O “Baú dos espantos” de Mário Quintana e o “Baú da pandemia” no Brasil

Mário Quintana pode ser lembrado como o mais completo poeta brasileiro. Foi um ser poeta, um poeta em pessoa. Viveu para a poesia, se alimentava da poesia. Acordava e dormia com o borbulhar das palavras na sua cabeça em busca de formatos de poemas. Escreveu 21 livros de poemas, participou em mais de 20 antologias e traduziu 150 livros de literatura universal, entre eles “Em busca do tempo perdido”, de Marcel Proust.

Esse gaúcho de Alegrete morou, sozinho, os 12 últimos anos da sua vida no Hotel City, no centro de Porto Alegre, hoje uma casa de cultura que estampa o seu nome. Morreu no dia 5 de maio de 1994. Nunca casou. Nunca teve filhos. Mas namorou muito, com muitas mulheres, mas só de forma platônica. Entre elas a que mais gostava era Bruna Lombardi, que fez campanha para ele ser chamado para a Academia Brasileira de Letras. Mas os imortais não o chamaram. “Eles passarão. Eu passarinho”, se justificou em poema para a Bruna.

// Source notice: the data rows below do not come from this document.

-- ==== Sys2Proof/Machine/TakeFile.lean ====
section
/-!
DEFINITION. The take-file format (R42 to R48), read alike by the Take Parser and the render contexts: the chunk head, the
header, the size of a frame, its prefix and its pixels.
-/

namespace Sys2Proof.Machine

/-- The tag of a take header chunk. -/
def tagTkhd : Text := ascii "TKHD"
/-- The tag of a frame chunk. -/
def tagFram : Text := ascii "FRAM"

/-- The number of `n` bytes at an offset of a payload, little-endian (section 3.1). -/
def field (bs : List Byte) (offset n : Nat) : Nat := leValue ((bs.drop offset).take n)

/-- The payload length that a chunk head gives (section 3.1). -/
def headLength (head : List Byte) : Nat := field head 4 4

/-- The tag that a chunk head gives. -/
def headTag (head : List Byte) : Text := head.take 4

/-! ## The header -/

/-- The bytes a TKHD of a version is read for (R43). -/
def headerSize (version : Nat) : Nat := if version = 1 then 25 else 29

/-- The rate code of a header, when it is one (R44). -/
def rateField (bs : List Byte) : Option (Fin 9) := if h : field bs 22 1 < 9 then some ⟨field bs 22 1, h⟩ else none

/-- The drop-frame flag of a header, when it is accepted at the rate (R44). -/
def dropField (rate : Fin 9) (bs : List Byte) : Option Bool :=
  if field bs 23 1 = 0 then some false
  else if field bs 23 1 = 1 ∧ Config.dropAllowed rate = true then some true
  else none

/-- The bit depth of a header, when it is accepted (R44). -/
def depthField (bs : List Byte) : Option Depth :=
  if field bs 24 1 = 10 then some .ten else if field bs 24 1 = 12 then some .twelve else none

/-- The declared frame count of a header (R43): absent in version 1, and when it is 0. -/
def declaredField (version : Nat) (bs : List Byte) : Option Nat :=
  if version = 1 ∨ field bs 25 4 = 0 then none else some (field bs 25 4)

/-- The start timecode of a header: its ff byte is judged whole (R44). -/
def startField (bs : List Byte) : Timecode := ⟨field bs 8 1, field bs 9 1, field bs 10 1, field bs 11 1, false⟩

/-- The fields of a TKHD that is long enough, when every one is accepted (R44). -/
def headerFields (version : Nat) (bs : List Byte) : Option Header :=
  match rateField bs, depthField bs with
  | some rate, some depth =>
    match dropField rate bs with
    | some drop =>
      let reel := field bs 2 2
      let width := field bs 4 2
      let height := field bs 6 2
      let start := startField bs
      let scene := (bs.drop 12).take 8
      let camera := field bs 20 1
      let take := field bs 21 1
      if 1 ≤ reel ∧ reel ≤ 999 ∧ 16 ≤ width ∧ width ≤ 8192 ∧ 16 ≤ height ∧ height ≤ 4320 ∧
          scene.all (fun b => decide (0x20 ≤ b.toNat) && decide (b.toNat ≤ 0x7E)) = true ∧
          0x41 ≤ camera ∧ camera ≤ 0x5A ∧ 1 ≤ take ∧ take ≤ 99 ∧ labelValid rate drop start = true then
        some { camera := BitVec.ofNat 8 camera, reel := reel, scene := scene, take := take, rate := rate, drop := drop,
               width := width, height := height, depth := depth, declared := declaredField version bs, start := start }
      else none
    | none => none
  | _, _ => none

/-- A TKHD payload read by its version: its header, or the cause of BAD_HEADER (R43, R44). -/
def readHeader (bs : List Byte) : Except Nat Header :=
  if bs.length < 2 then .error 2
  else
    let version := field bs 0 2
    if version = 0 then .error 1
    else if bs.length < headerSize version then .error 2
    else
      match headerFields version bs with
      | some h => .ok h
      | none => .error 3

/-- How many bytes of a TKHD payload are ever read (R43). -/
def headerRead : Nat := 29

/-! ## Frames and pixels -/

/-- Bytes of one stored pixel (section 3.1). -/
def Depth.bytes : Depth → Nat
  | .ten => 4
  | .twelve => 6

/-- The bytes of the prefix of a FRAM payload (section 3.1). -/
def framePrefix : Nat := 12

/-- The expected length of a FRAM payload under a header (R46). -/
def Header.frameLength (h : Header) : Nat := framePrefix + h.width * h.height * h.depth.bytes

/-- The frame number in a frame prefix. -/
def prefixNumber (pre : List Byte) : Word32 := BitVec.ofNat 32 (field pre 0 4)

/-- The timecode in a frame prefix, with its drop-frame mark (R56). -/
def prefixTimecode (pre : List Byte) : Timecode :=
  let ff := field pre 7 1
  ⟨field pre 4 1, field pre 5 1, field pre 6 1, ff % 128, decide (128 ≤ ff)⟩

/-- The frame check carried in a frame prefix. -/
def prefixCheck (pre : List Byte) : Word32 := BitVec.ofNat 32 (field pre 8 4)

/-- A stored pixel decoded to the 12-bit scale, and whether it is a bad pixel word (R47, R48). -/
def decodePixel (d : Depth) (bs : List Byte) : Rgb × Bool :=
  match d with
  | .twelve =>
    let r := field bs 0 2
    let g := field bs 2 2
    let b := field bs 4 2
    (⟨r % 4096, g % 4096, b % 4096⟩, decide (4096 ≤ r) || decide (4096 ≤ g) || decide (4096 ≤ b))
  | .ten =>
    let w := field bs 0 4
    (⟨w / 1048576 % 1024 * 4, w / 1024 % 1024 * 4, w % 1024 * 4⟩, decide (1073741824 ≤ w))

/-- Pixels decoded from bytes, `n` of them at most, with the bytes that make no whole pixel left over. -/
def decodePixels (d : Depth) : Nat → List Byte → List Rgb × List Byte
  | 0, bs => ([], bs)
  | n + 1, bs =>
    if bs.length < d.bytes then ([], bs)
    else
      let (px, rest) := decodePixels d n (bs.drop d.bytes)
      ((decodePixel d (bs.take d.bytes)).1 :: px, rest)

/-! ## The Take Parser -/

/-- What the walk of a parse shows as the bytes pass (R45, R46, R51, R55, R56, R58, R60). -/
inductive ParseOut where
  /-- The header outcome VALID. -/
  | headerValid (h : Header)
  /-- The header outcome INVALID, with the cause of BAD_HEADER. -/
  | headerInvalid (cause : Nat)
  /-- TRUNCATED_CHUNK, with the bytes past the take end. -/
  | truncated (past : Nat)
  /-- FRAME_SIZE, with the payload length minus the expected one. -/
  | frameSize (difference : Int)
  /-- The prefix of a frame that failed the size check. -/
  | sizePrefix (number : Word32) (tc : Timecode)
  /-- A frame that passed the size check: number, timecode, carried and computed check, bad pixel words, decoded pixels, the
  header and the previous frame of the parse. -/
  | frame (number : Word32) (tc : Timecode) (carried computed : Word32) (bad : Nat) (pixels : List Rgb) (header : Header)
      (previous : Option PrevFrame)
  /-- The take end, with the declared count of the parse header. -/
  | takeEnd (declared : Option Nat)
deriving DecidableEq, Repr

/-- The frame in progress as a chunk begins (R54). -/
def FrameInProgress.empty : FrameInProgress := ⟨[], crcOnes, 0, [], []⟩

/-- A parse as it starts (R53, R54). -/
def Parse.start (clip : Handle) (card : Fin 32) (byteLength : Nat) : Parse :=
  { clip := clip, card := card, byteLength := byteLength, walk := .chunkHead, offset := 0, chunkIndex := 0, left := 0,
    head := [], body := [], header := none, outcome := .pending, badRaised := false,
    frame := FrameInProgress.empty, awaitsPrefix := false, previous := none }

/-- The header outcome INVALID with a cause (R55, R57: once in a parse). -/
def Parse.badHeader (p : Parse) (cause : Nat) : Parse × List ParseOut :=
  ({ p with header := none, outcome := .invalid, badRaised := true }, if p.badRaised then [] else [.headerInvalid cause])

/-- The walk stands at a chunk boundary: the take end when the offset is the byte length (R42), a truncated chunk when fewer
than 8 bytes remain (R51), else the next chunk head. -/
def Parse.boundary (p : Parse) : Parse × List ParseOut :=
  let p := { p with walk := .chunkHead, head := [], left := 0, frame := FrameInProgress.empty, awaitsPrefix := false }
  let remaining := p.byteLength - p.offset
  if remaining = 0 ∨ 8 ≤ remaining then (p, []) else ({ p with walk := .ended }, [.truncated (8 - remaining)])

/-- A payload has completed (R54, R55, R56). -/
def Parse.payloadEnd (p : Parse) : Parse × List ParseOut :=
  match p.walk with
  | .headerBody =>
    match readHeader p.body with
    | .ok h =>
      let (q, outs) := { p with header := some h, outcome := .valid }.boundary
      (q, .headerValid h :: outs)
    | .error cause =>
      let (q, bad) := p.badHeader cause
      let (q, outs) := q.boundary
      (q, bad ++ outs)
  | .frameBody =>
    match p.header with
    | some h =>
      let pre := p.frame.prefixBytes
      let check := crcFinal p.frame.crc
      let prev : PrevFrame := ⟨prefixNumber pre, prefixTimecode pre, check⟩
      let (q, outs) := { p with previous := some prev }.boundary
      (q, .frame prev.number prev.tc (prefixCheck pre) check p.frame.bad p.frame.pixels.reverse h p.previous :: outs)
    | none => p.boundary
  | _ => p.boundary

/-- A chunk passes into a walk state with its payload still to come; one of payload length 0 completes at once (R54). -/
def Parse.enter (p : Parse) (walk : WalkState) (length : Nat) : Parse × List ParseOut :=
  let p := { p with walk := walk, left := length, body := [] }
  if length = 0 then p.payloadEnd else (p, [])

/-- The eighth byte of a chunk head has been taken: the chunk is dispatched (R54). Where the head of the first chunk shows another tag than
TKHD and passes the take end too, BAD_HEADER is raised before TRUNCATED_CHUNK. (DESIGN CHOICE, notes/assumptions/63.md.) -/
def Parse.dispatch (p : Parse) (head : List Byte) : Parse × List ParseOut :=
  let tag := headTag head
  let length := headLength head
  let first := decide (p.chunkIndex = 0)
  let p := { p with chunkIndex := p.chunkIndex + 1, head := [] }
  let (p, bad) := if first && decide (tag ≠ tagTkhd) then p.badHeader 4 else (p, [])
  if p.byteLength < p.offset + length then
    ({ p with walk := .ended }, bad ++ [.truncated (p.offset + length - p.byteLength)])
  else if first && decide (tag = tagTkhd) then p.enter .headerBody length
  else
    match p.header with
    | some h =>
      if tag = tagFram then
        if length = h.frameLength then p.enter .frameBody length
        else
          let p := { p with awaitsPrefix := decide (framePrefix ≤ length) }
          let (q, outs) := p.enter .skipping length
          (q, .frameSize ((length : Int) - h.frameLength) :: outs)
      else p.enter .skipping length
    | none =>
      let (q, outs) := p.enter .skipping length
      (q, bad ++ outs)

/-- A byte of a frame that passed the size check (R47 to R49). -/
def FrameInProgress.feed (f : FrameInProgress) (d : Depth) (b : Byte) : FrameInProgress :=
  if f.prefixBytes.length < framePrefix then { f with prefixBytes := f.prefixBytes ++ [b] }
  else
    let f := { f with crc := crcByte polyHigh f.crc b }
    let bs := f.pixelBytes ++ [b]
    if bs.length < d.bytes then { f with pixelBytes := bs }
    else
      let (px, bad) := decodePixel d bs
      { f with pixelBytes := [], pixels := px :: f.pixels, bad := f.bad + if bad then 1 else 0 }

/-- A payload byte, before the payload is tested for its end (R54). -/
def Parse.payloadByte (p : Parse) (b : Byte) : Parse × List ParseOut :=
  match p.walk with
  | .headerBody => ({ p with body := if p.body.length < headerRead then p.body ++ [b] else p.body }, [])
  | .frameBody =>
    match p.header with
    | some h => ({ p with frame := p.frame.feed h.depth b }, [])
    | none => (p, [])
  | .skipping =>
    if p.awaitsPrefix then
      let pre := p.frame.prefixBytes ++ [b]
      if pre.length < framePrefix then ({ p with frame := { p.frame with prefixBytes := pre } }, [])
      else ({ p with awaitsPrefix := false }, [.sizePrefix (prefixNumber pre) (prefixTimecode pre)])
    else (p, [])
  | _ => (p, [])

/-- The take end is reached when the offset is the byte length (R58). -/
def Parse.finish (p : Parse) (outs : List ParseOut) : Parse × List ParseOut :=
  if p.offset = p.byteLength then
    let declared := p.header.bind (·.declared)
    match p.outcome with
    | .pending =>
      let (q, bad) := p.badHeader 5
      (q, outs ++ bad ++ [.takeEnd none])
    | _ => (p, outs ++ [.takeEnd declared])
  else (p, outs)

/-- The walk as one byte of the take arrives (R54). (DEDUCED, notes/assumptions/15.md.) -/
def Parse.byte (p : Parse) (b : Byte) : Parse × List ParseOut :=
  let (p, opening) := if p.offset = 0 then p.boundary else (p, [])
  let p := { p with offset := p.offset + 1 }
  let (q, outs) :=
    match p.walk with
    | .chunkHead =>
      let head := p.head ++ [b]
      if head.length < 8 then ({ p with head := head }, []) else p.dispatch head
    | .ended => (p, [])
    | _ =>
      let (p, outs) := p.payloadByte b
      let p := { p with left := p.left - 1 }
      if p.left = 0 then
        let (q, more) := p.payloadEnd
        (q, outs ++ more)
      else (p, outs)
  q.finish (opening ++ outs)

/-- The walk as a block of bytes arrives. -/
def Parse.block (p : Parse) : List Byte → Parse × List ParseOut
  | [] => (p, [])
  | b :: bs =>
    let (q, outs) := p.byte b
    let (r, more) := q.block bs
    (r, outs ++ more)

end Sys2Proof.Machine
end

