/-- The source object of a job at its range end is closed, whatever was answered: a proxy job sends CLOSE for its proxy object, and
a monitor-only one ends DONE (R139). -/
def Engine.sourceClosed (g : Settings) (e : Engine) (c : Fin 2) : Engine :=
  match e.contextRun c with
  | some (j, _) =>
    match e.job j with
    | some job =>
      if job.isProxy then
        match job.proxyPort, job.proxy with
        | some p, some o =>
          let e := e.updateContext c (fun r => { r with phase := .closing, handle := none })
          (e.ask p (.context c) (.close o.handle)).getD (e.failContext g c .proxyFailed)
        | _, _ => e.failContext g c .proxyFailed
      else e.endContextJob g c .done
    | none => e
  | none => e

/-- A job at its range end closes its source object (R139), before its proxy. (DESIGN CHOICE, notes/assumptions/58.md.) -/
def Engine.closeRenderSource (g : Settings) (e : Engine) (c : Fin 2) (run : ContextRun) : Engine :=
  let e := e.updateContext c (fun r => { r with phase := .closingSource })
  match run.handle.bind (fun h => e.ask run.port (.context c) (.close h)) with
  | some e => (e.closeSent g c).getD e
  | none => e.sourceClosed g c

/-- A looped job walks again from byte 0 of its source object (R139). -/
def Engine.restartLoop (e : Engine) (c : Fin 2) (j : Fin 16) : Engine :=
  (e.updateJob j (fun x => { x with nextFrame := none, rangeDone := false })).updateContext c (fun r =>
    { r with phase := .walking, readPos := 0, buffer := [], walk := RenderWalk.start, frame := none, delivered := 0 })

/-- A job reaches its range end (R139). -/
def Engine.rangeEnd (g : Settings) (e : Engine) (c : Fin 2) : Engine :=
  match e.contextRun c with
  | some (j, run) =>
    match e.job j with
    | some job =>
      if job.loop ∧ 0 < run.delivered then e.restartLoop c j
      else e.closeRenderSource g c run
    | none => e
  | none => e

/-- A context stands at the boundary after a delivered frame: a cancel, a suspension or the range end takes effect (R133, R139,
R142). A suspension goes before a range end. (DESIGN CHOICE, notes/assumptions/48.md.) -/
def Engine.frameBoundary (g : Settings) (e : Engine) (c : Fin 2) : Engine :=
  match e.contextRun c with
  | some (j, _) =>
    match e.job j with
    | some job =>
      if job.cancelMark then e.endJob g j .cancelled
      else if job.suspendMark then e.suspendContext c
      else if job.rangeDone then e.rangeEnd g c
      else e
    | none => e
  | none => e

/-- A frame's outputs have been delivered (R137, R138). -/
def Engine.frameDelivered (g : Settings) (e : Engine) (c : Fin 2) : Engine :=
  match e.contextRun c with
  | some (j, run) =>
    match run.frame with
    | some f =>
      let e := e.updateJob j (fun x =>
        { x with nextFrame := some (f.position + 1), rangeDone := rangeEnds x.range f.position f.tc })
      let e := e.updateContext c (fun r =>
        { r with phase := .walking, insideFrame := false, frame := none, delivered := r.delivered + 1 })
      e.frameBoundary g c
    | none => e
  | none => e

/-! ## The walk -/

/-- A context's walk goes on in a mode. -/
def Engine.updateWalk (e : Engine) (c : Fin 2) (f : RenderWalk → RenderWalk) : Engine :=
  e.updateContext c (fun r => { r with walk := f r.walk })

/-- A context consumes bytes of its buffer. -/
def ContextRun.consume (r : ContextRun) (n : Nat) : ContextRun :=
  { r with buffer := r.buffer.drop n, walk := { r.walk with offset := r.walk.offset + n } }

/-- The walk needs bytes: the context reads the next block of its source (R136). -/
def Engine.needBytes (g : Settings) (e : Engine) (c : Fin 2) (run : ContextRun) : Option Engine :=
  if e.asking (.context c) then none
  else
    match run.handle with
    | some h =>
      let n := min Config.transferBlock (run.length - run.readPos)
      some ((e.ask run.port (.context c) (.read h run.readPos n)).getD (e.failContext g c .sourceLost))
    | none => none

/-- The take end of a walk (R136): without a header the copy is damaged, else the range ends. -/
def Engine.walkEnd (g : Settings) (e : Engine) (c : Fin 2) (run : ContextRun) : Engine :=
  match run.walk.header with
  | some _ => e.rangeEnd g c
  | none => e.failContext g c .damaged

/-- The payload of the first chunk is complete (R136): its header, and the proxy's header when that is still to be appended
(R138). -/
def Engine.walkHeader (g : Settings) (e : Engine) (c : Fin 2) (j : Fin 16) (chunk : List Byte) : Engine :=
  match readHeader (chunk.drop 8) with
  | .ok h =>
    let e := e.updateWalk c (fun w => { w with mode := .head, head := [], header := some h, tkhdChunk := chunk })
    match (e.job j).bind (·.proxy) with
    | some o =>
      let rest := (proxyHeader chunk).drop o.appended
      if rest = [] then e else e.appendChunk g c .headerAppending rest
    | none => e
  | .error _ => e.failContext g c .damaged

/-- A chunk head of the walk is complete (R136). -/
def Engine.walkChunk (g : Settings) (e : Engine) (c : Fin 2) (j : Fin 16) (run : ContextRun) (head : List Byte) : Engine :=
  let w := run.walk
  let length := headLength head
  let first := decide (w.index = 0)
  let fits := decide (w.offset + length ≤ run.length)
  let e := e.updateWalk c (fun w => { w with index := w.index + 1, head := [], payload := [], left := length })
  if first then
    if fits && decide (headTag head = tagTkhd) then
      if length = 0 then e.walkHeader g c j head
      else e.updateWalk c (fun w => { w with mode := .tkhd, tkhdChunk := head })
    else e.failContext g c .damaged
  else if fits then
    let framed := decide (headTag head = tagFram) && decide (w.header.map Header.frameLength = some length)
    e.updateWalk c (fun w => { w with mode := if framed then .framePrefix else if length = 0 then .head else .skip })
  else e.walkEnd g c run

/-- The prefix of a frame that passed the size check is complete (R136): it takes the next position, and is in range or not. -/
def Engine.walkFrame (e : Engine) (c : Fin 2) (j : Fin 16) (pre : List Byte) : Engine :=
  match e.contextRun c, e.job j with
  | some (_, run), some job =>
    let pos := run.walk.position
    let tc := prefixTimecode pre
    let e := e.updateWalk c (fun w => { w with position := pos + 1 })
    if job.inRange pos tc then
      let e := e.updateJob j (fun x => { x with nextFrame := x.nextFrame.or (some pos) })
      e.updateContext c (fun r => { r with
        frame := some ⟨pos, prefixNumber pre, tc⟩, pixelBytes := [], frameStore := [], walk := { r.walk with mode := .pixels } })
    else e.updateWalk c (fun w => { w with mode := .skip })
  | _, _ => e

/-- The Grade Pipeline has completed a context's frame (R125, R138): its clamp report, its outputs, and the pipeline is idle. -/
def Engine.frameComplete (g : Settings) (e : Engine) (c : Fin 2) (j : Fin 16) (f : PipelineFrame) : Engine :=
  let e := { e.clampReport g f with pipeline := none }
  let e := if e.isMonitorJob j then e.updateMonitor (fun m => m.completeFrame j f.number f.tc) else e
  let e := e.updateWalk c (fun w => { w with mode := .head, head := [] })
  match e.job j, e.contextRun c with
  | some job, some (_, run) =>
    if job.isProxy then
      (e.updateContext c (fun r => { r with frameStore := [] })).appendChunk g c .frameAppending
        (proxyFrame f.number f.tc run.frameStore)
    else e.frameDelivered g c
  | _, _ => e

/-- Pixel bytes of the frame a context holds the pipeline for (R118, R138): graded with the job's snapshot, and delivered. -/
def Engine.gradeBytes (g : Settings) (e : Engine) (c : Fin 2) (j : Fin 16) (run : ContextRun) (f : PipelineFrame) (h : Header)
    (s : Snapshot) : Engine :=
  let n := min run.walk.left run.buffer.length
  let bytes := run.pixelBytes ++ run.buffer.take n
  let (pixels, rest) := decodePixels h.depth bytes.length bytes
  let graded := pixels.map (gradePixel s.params)
  let out := graded.map (·.1)
  let f' := { f with graded := f.graded + pixels.length, clamped := f.clamped + (graded.filter (·.2)).length }
  let e := { e with pipeline := some f' }
  let e := if e.isMonitorJob j then
      e.updateMonitor (fun m => m.writePixels g.monitor.decimation j f.clip f.card f.width f.height f.graded out)
    else e
  let proxy := e.runsProxyJob j
  let left := run.walk.left - n
  let e := e.updateContext c (fun r =>
    let r := r.consume n
    { r with
      pixelBytes := rest
      frameStore := if proxy then r.frameStore ++ (out.map packPixel).flatten else []
      walk := { r.walk with left := left } })
  if left = 0 then e.frameComplete g c j f' else e

/-- The Grade Pipeline's frame, when it is the context's. -/
def Engine.pipelineOf (e : Engine) (c : Fin 2) : Option PipelineFrame :=
  match e.pipeline with
  | some f => if f.context = c then some f else none
  | none => none

/-- The payload bytes of a first chunk that is still being read already show that its TKHD is not valid (R136): every byte that
a header is read for has been taken (R43), and it is rejected. -/
def headerShown (chunk : List Byte) : Bool :=
  decide (8 + headerRead ≤ chunk.length) &&
    match readHeader (chunk.drop 8) with
    | .ok _ => false
    | .error _ => true

/-- A walking context does what it can with the bytes it holds (R136): none when it has nothing to do. -/
def Engine.walkOn (g : Settings) (e : Engine) (c : Fin 2) (j : Fin 16) (run : ContextRun) : Option Engine :=
  let w := run.walk
  match w.mode with
  | .head =>
    if w.head = [] ∧ run.length - w.offset < 8 then some (e.walkEnd g c run)
    else if run.buffer = [] then e.needBytes g c run
    else
      let n := min (8 - w.head.length) run.buffer.length
      let head := w.head ++ run.buffer.take n
      let run' := run.consume n
      let e := e.updateContext c (fun _ => { run' with walk := { run'.walk with head := head } })
      some (if head.length < 8 then e else e.walkChunk g c j run' head)
  | .tkhd =>
    if run.buffer = [] then e.needBytes g c run
    else
      let n := min w.left run.buffer.length
      let chunk := w.tkhdChunk ++ run.buffer.take n
      let e := e.updateContext c (fun r =>
        let r := r.consume n
        { r with walk := { r.walk with tkhdChunk := chunk, left := w.left - n } })
      some (
        if w.left - n = 0 then e.walkHeader g c j chunk
        else if headerShown chunk then e.failContext g c .damaged
        else e)
  | .framePrefix =>
    if run.buffer = [] then e.needBytes g c run
    else
      let n := min (framePrefix - w.payload.length) run.buffer.length
      let pre := w.payload ++ run.buffer.take n
      let e := e.updateContext c (fun r =>
        let r := r.consume n
        { r with walk := { r.walk with payload := pre, left := w.left - n } })
      some (if pre.length < framePrefix then e else e.walkFrame c j pre)
  | .skip =>
    if run.buffer = [] then e.needBytes g c run
    else
      let n := min w.left run.buffer.length
      some (e.updateContext c (fun r =>
        let r := r.consume n
        { r with walk := { r.walk with left := w.left - n, mode := if w.left - n = 0 then .head else .skip } }))
  | .pixels =>
    match e.pipelineOf c, w.header, (e.job j).bind (·.snapshot) with
    | some f, some h, some s =>
      if run.buffer = [] then e.needBytes g c run else some (e.gradeBytes g c j run f h s)
    | _, _, _ => none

Gostava de caminhar pela Rua da Praia para ver no alto os retalhos do céu entre os prédios. Se detinha na Praça da Alfândega. Quase todos os dias sentava num dos bancos da praça e ali observava o vento a se contorcer entre as árvores e espiava os passarinhos, sempre os passarinhos.

Muitas vezes era cobrado por seus poemas só conter as coisas boas e belas da vida, sempre recheadas de saudades, de boas lembranças da sua infância. Em 1986, lançou um livro que chamou muita atenção pelo título curioso de “Baú dos espantos”, com 99 poemas inéditos.

Nos dias de hoje, o grande baú de verdadeiros espantos, nada líricos, que ainda está sendo cheio e logo será aberto e que certamente deixaria o próprio poeta boquiaberto e assustado, é o da pandemia e dos descaminhos para evitar tantas mortes de brasileiros.

O primeiro espanto da pandemia no Brasil está no número de brasileiros que ficaram para trás.  Nada menos de 520.189 mortes registradas até o dia 1 de julho de 2021.

Que espanto é esse em saber que entre 400 a 600 milhões de vacinas foram negociadas para o Ministério da Saúde pelo cabo da polícia mineira, Luiz Paulo Dominghetti, e pelo reverendo evangélico Amilton Gomes de Paula. Só o cabo da polícia receberia R$ 60 milhões. Isso é mesmo um grande espanto.

Como não se espantar também pelos desvios de dinheiro de governadores, prefeitos e outros políticos, técnicos que compraram respiradores, remédios e outros materiais para hospitais que nunca apareceram, enquanto as mortes se multiplicavam em todo o país.

Como não se espantar também quando a principal autoridade política do país, o presidente da República Jair Bolsonaro, mostra na televisão a caixa de um remédio e passa a receita para toda a população, sem nenhuma comprovação científica e que poderia ser mais indicado tomar um chá de maçã e dar dois pulinhos. O pior: perdeu tempo e não se apressou a comprar vacinas direto das indústrias farmacêuticas, sem atravessadores pelo meio.

No legítimo “Baú de espantos”, Mário Quintana que era considerado “o poeta das coisas simples” respondeu aos seus críticos com um singelo poema que hoje poderia sintetizar muito bem o momento que vive o Brasil:

“Querias que eu falasse de poesia um pouco mais

e desprezasse o cotidiano atroz.

Querias era ouvir o som da minha voz

e não um eco apenas deste mundo louco”.